Understanding The DATA FLOW in SSIS
The Data Flow
In the Previuos post you were introduced to the Control Flow tab through tasks. In this chapter, you’ll continue along those lines with an exploration of the Data Flow tab, which is where you will spend most of your time as an SSIS developer. The Data Flow Task is where the bulk of your data heavy lifting occurs in SSIS. This chapter walks you through the transformations in the Data Flow Task, demonstrating how they can help you move and clean your data. You’ll notice a few components (the CDC ones) aren’t covered in this chapter. Those needed more coverage than this chapter had room for and are covered in Chapter 11.
UNDERSTANDING THE DATA FLOW
The SSIS Data Flow is implemented as a logical pipeline, where data flows from one or more sources, through whatever transformations are needed to cleanse and reshape it for its new purpose, and into one or more destinations. The Data Flow does its work primarily in memory, which gives SSIS its strength, allowing the Data Flow to perform faster than any ELT type environment (in most cases) where the data is first loaded into a staging environment and then cleansed with a SQL statement.
One of the toughest concepts to understand for a new SSIS developer is the difference between the Control Flow and the Data Flow tabs. Chapter 2 explains this further, but just to restate a piece of that concept, the Control Flow tab controls the workflow of the package and the order in which each task will execute. Each task in the Control Flow has a user interface to configure the task, with the exception of the Data Flow Task. The Data Flow Task is configured in the Data Flow tab. Once you drag a Data Flow Task onto the Control Flow tab and double-click it to configure it, you’re immediately taken to the Data Flow tab.
The Data Flow is made up of three components that are discussed in this chapter: sources, transformations (also known as transforms), and destinations. These three components make up the fundamentals of ETL. Sources extract data out of flat files, OLE DB databases, and other locations; transformations process the data once it has been pulled out; and destinations write the data to its final location.

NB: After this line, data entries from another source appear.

-- ==== Sys2Proof/Machine/Routes.lean ====
section
/-!
DEFINITION. Sys2Proof/Machine/Routes.lean: the topology that a device reads from the link-state advertisements it holds:
the spanning tree, the orientation of the trunks, and the routes of R260.
-/
namespace Sys2Proof
namespace Machine

/-- Forwarding time that R260 adds to each hop. -/
def hopNs : Nat := 300
/-- Longest path that is installed, in hops (R260). -/
def maxHops : Nat := 24
/-- "No trunk" in a route (Table 12.9). -/
def noTrunk : Nat := 0x7F

/-- A hop of the fabric: from, to, cost. -/
abbrev Hop := Nat × Nat × Nat

/-- The hops that a set of advertisements lists, each with its cost. -/
def lsaHops (db : Tab LsaMsg) : List Hop := db.flatMap fun e => e.2.links.map fun k => (e.1, k.1, k.2.2 + hopNs)

/-- Breadth-first search: `seen` holds each device reached with its depth. -/
def bfs (hops : List Hop) : Nat → List Nat → Nat → Tab Nat → Tab Nat
  | 0, _, _, seen => seen
  | fuel + 1, frontier, depth, seen =>
    let new := (hops.filter fun h => frontier.contains h.1 && (tget seen h.2.1).isNone).map fun h => h.2.1
    if new.isEmpty then seen else bfs hops fuel new (depth + 1) (new.foldl (fun m v => tput m v (depth + 1)) seen)

/-- Every device reached from `u`, with its depth below `u`. -/
def reachFrom (hops : List Hop) (u : Nat) : Tab Nat := bfs hops (hops.length + 1) [u] 0 [(u, 0)]

/-- The root: the lowest device ID in the connected fabric of `u`. -/
def rootOf (hops : List Hop) (u : Nat) : Nat := ((reachFrom hops u).map (·.1)).foldl min u

/-- Depth of each device in the breadth-first tree from the root. -/
def treeOf (hops : List Hop) (u : Nat) : Tab Nat := reachFrom hops (rootOf hops u)

/-- Depth of a device; one that the tree does not hold counts as deeper than any it holds. -/
def depthOf (tree : Tab Nat) (u : Nat) : Nat := tgetD tree u 4096

/-- A hop is up when it goes towards a device of smaller (depth, device ID), and down otherwise. -/
def hopDown (tree : Tab Nat) (u v : Nat) : Bool :=
  !(decide (depthOf tree v < depthOf tree u) || (depthOf tree v == depthOf tree u && decide (v < u)))

/-- The parent of `u`: of its neighbours one step nearer to the root, the lowest device ID. -/
def parentOf (hops : List Hop) (tree : Tab Nat) (u : Nat) : Option Nat :=
  if depthOf tree u = 0 then none
  else
    match (hops.filter fun h => h.1 == u && depthOf tree h.2.1 + 1 == depthOf tree u).map fun h => h.2.1 with
    | [] => none
    | v :: r => some (r.foldl min v)

/-- Cheaper, or as cheap with fewer hops. -/
def cheaper (a b : Nat × Nat) : Bool := decide (a.1 < b.1) || (a.1 == b.1 && decide (a.2 < b.2))

/-- Key of a device and a state of DOWN among the partial paths. -/
def pathKey (u : Nat) (down : Bool) : Nat := 2 * u + down.toNat

/-- The better of a path to a key and the one held. -/
def improve (m : Tab (Nat × Nat)) (k : Nat) (x : Nat × Nat) : Tab (Nat × Nat) :=
  match tget m k with
  | some y => if cheaper x y then tput m k x else m
  | none => tput m k x

/-- One more hop on every legal partial path: up hops come first, down hops after. -/
def relax (tree : Tab Nat) (hops : List Hop) (m : Tab (Nat × Nat)) : Tab (Nat × Nat) :=
  hops.foldl (fun n h =>
    let dn := hopDown tree h.1 h.2.1
    let n := match tget m (pathKey h.1 false) with
      | some (c, k) => improve n (pathKey h.2.1 dn) (c + h.2.2, k + 1)
      | none => n
    match tget m (pathKey h.1 true) with
    | some (c, k) => if dn then improve n (pathKey h.2.1 true) (c + h.2.2, k + 1) else n
    | none => n) m

/-- `n` rounds of `relax`. -/
def relaxN (tree : Tab Nat) (hops : List Hop) : Nat → Tab (Nat × Nat) → Tab (Nat × Nat)
  | 0, m => m
  | n + 1, m => relaxN tree hops n (relax tree hops m)

/-- Cheapest legal path of at most 24 hops to a destination among the partial paths. -/
def bestTo (m : Tab (Nat × Nat)) (d : Nat) : Option (Nat × Nat) :=
  match tget m (pathKey d false), tget m (pathKey d true) with
  | some x, some y => some (if cheaper y x then y else x)
  | some x, none => some x
  | none, y => y

/-- A first hop of this device: neighbour, trunk, and the paths that go on from there for a frame that had not taken a
down hop before (`pre` false) or had. -/
structure FirstHop where
  peer : Nat
  trunk : Nat
  paths : Tab (Nat × Nat)
  deriving DecidableEq, Repr, Inhabited

/-- The legal first hops for a state of DOWN. -/
def firstHops (self : Nat) (trunkTo : Nat → Nat) (tree : Tab Nat) (hops : List Hop) (down : Bool) : List FirstHop :=
  let mine := hops.filter fun h => h.1 == self
  let peers := mine.foldl (fun (a : Tab Nat) h => match tget a h.2.1 with
    | some x => tput a h.2.1 (min x h.2.2)
    | none => tput a h.2.1 h.2.2) []
  (peers.filter fun e => !down || hopDown tree self e.1).map fun e =>
    { peer := e.1, trunk := trunkTo e.1,
      paths := relaxN tree hops (maxHops - 1) [(pathKey e.1 (hopDown tree self e.1), (e.2, 1))] }

/-- Cheapest of the first hops to a destination, ties to fewer hops and then to the lower device ID: peer, trunk, cost and
hops. -/
def bestHop (d : Nat) : List FirstHop → Option (Nat × Nat × Nat × Nat)
  | [] => none
  | f :: r =>
    match bestTo f.paths d, bestHop d r with
    | some (c, k), some (p', t', c', k') =>
      if cheaper (c', k') (c, k) || (c == c' && k == k' && decide (p' < f.peer)) then some (p', t', c', k')
      else some (f.peer, f.trunk, c, k)
    | some (c, k), none => some (f.peer, f.trunk, c, k)
    | none, x => x

/-- Primary and alternate to a destination (R260): validity, primary, alternate, hops, cost. -/
def routeTo (fs : List FirstHop) (d : Nat) : Bool × Nat × Nat × Nat × Nat :=
  match bestHop d fs with
  | none => (false, noTrunk, noTrunk, 0, 0)
  | some (p, t, c, k) =>
    let alt := match bestHop d (fs.filter fun f => f.peer != p) with
      | some (_, t', _, _) => t'
      | none => noTrunk
    (true, t, alt, k, c)

/-- The routes of device `self` to every other device that the advertisements name (R260). -/
def routesFor (self : Nat) (trunkTo : Nat → Nat) (db : Tab LsaMsg) : Tab Route :=
  let hops := lsaHops db
  let tree := treeOf hops self
  let up := firstHops self trunkTo tree hops false
  let dn := firstHops self trunkTo tree hops true
  ((reachFrom hops self).filter fun e => e.1 != self).map fun e =>
    let (v, p, a, k, c) := routeTo up e.1
    let (v', p', a', k', c') := routeTo dn e.1
    (e.1, { validU := v, priU := p, altU := a, hopsU := k, costU := c, validD := v', priD := p', altD := a', hopsD := k',
            costD := c' })

/-- LAT_U and LAT_D: a cost in units of 8 ns; 0xFFF stands for 32.76 µs or more. -/
def routeLat (cost : Nat) : Nat := min 0xFFF (cost / 8)

/-- FAB_ROUTE of one device ID (Table 12.9). -/
def routeWord (r : Route) : W64 :=
  let lat := routeLat
  w64 (at' r.validU.toNat 63 + at' r.priU 56 + at' r.altU 49 + at' (min 31 r.hopsU) 44 + at' (lat r.costU) 32 +
    at' r.validD.toNat 31 + at' r.priD 24 + at' r.altD 17 + at' (min 31 r.hopsD) 12 + lat r.costD)

end Machine
end Sys2Proof
end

Much of this ETL processing is done in memory, which is what gives SSIS its speed. It is much faster to apply business rules to your data in memory using a transformation than to have to constantly update a staging table. Because of this, though, your SSIS server will potentially need a large amount of memory, depending on the size of the file you are processing.
Data flows out of a source in memory buffers that are 10 megabytes in size or 10,000 rows (whichever comes first) by default. As the first transformation is working on those 10,000 rows, the next buffer of 10,000 rows is being processed at the source. This architecture limits the consumption of memory by SSIS and, in most cases, means that if you had 5 transforms dragged over, 50,000 rows will be worked on at the same time in memory. This can change only if you have asynchronous components like the Aggregate or Sort Transforms, which cause a full block of the pipeline.
Data viewers are a very important feature in SSIS for debugging your Data Flow pipeline. They enable you to view data at points in time at runtime. If you place a data viewer before and after the Aggregate Transformation, for example, you can see the data flowing into the transformation at runtime and what it looks like after the transformation happens. Once you deploy your package and run it on the server as a job or with the service, the data viewers do not show because they are only a debug feature within SQL Server Data Tools (SSDT).
To place a data viewer in your pipeline, right-click one of the paths (red or blue arrows leaving a transformation or source) and select Enable Data Viewer.
Once you run the package, you’ll see the data viewers open and populate with data when the package gets to that path in the pipeline that it’s attached to. The package will not proceed until you click the green play button (>). You can also copy the data into a viewer like Excel or Notepad for further investigation by clicking Copy Data. The data viewer displays up to 10,000 rows by default, so you may have to click the > button multiple times in order to go through all the data.
After adding more and more data viewers, you may want to remove them eventually to speed up your development execution. You can remove them by right-clicking the path that has the data viewer and selecting Disable Data Viewer.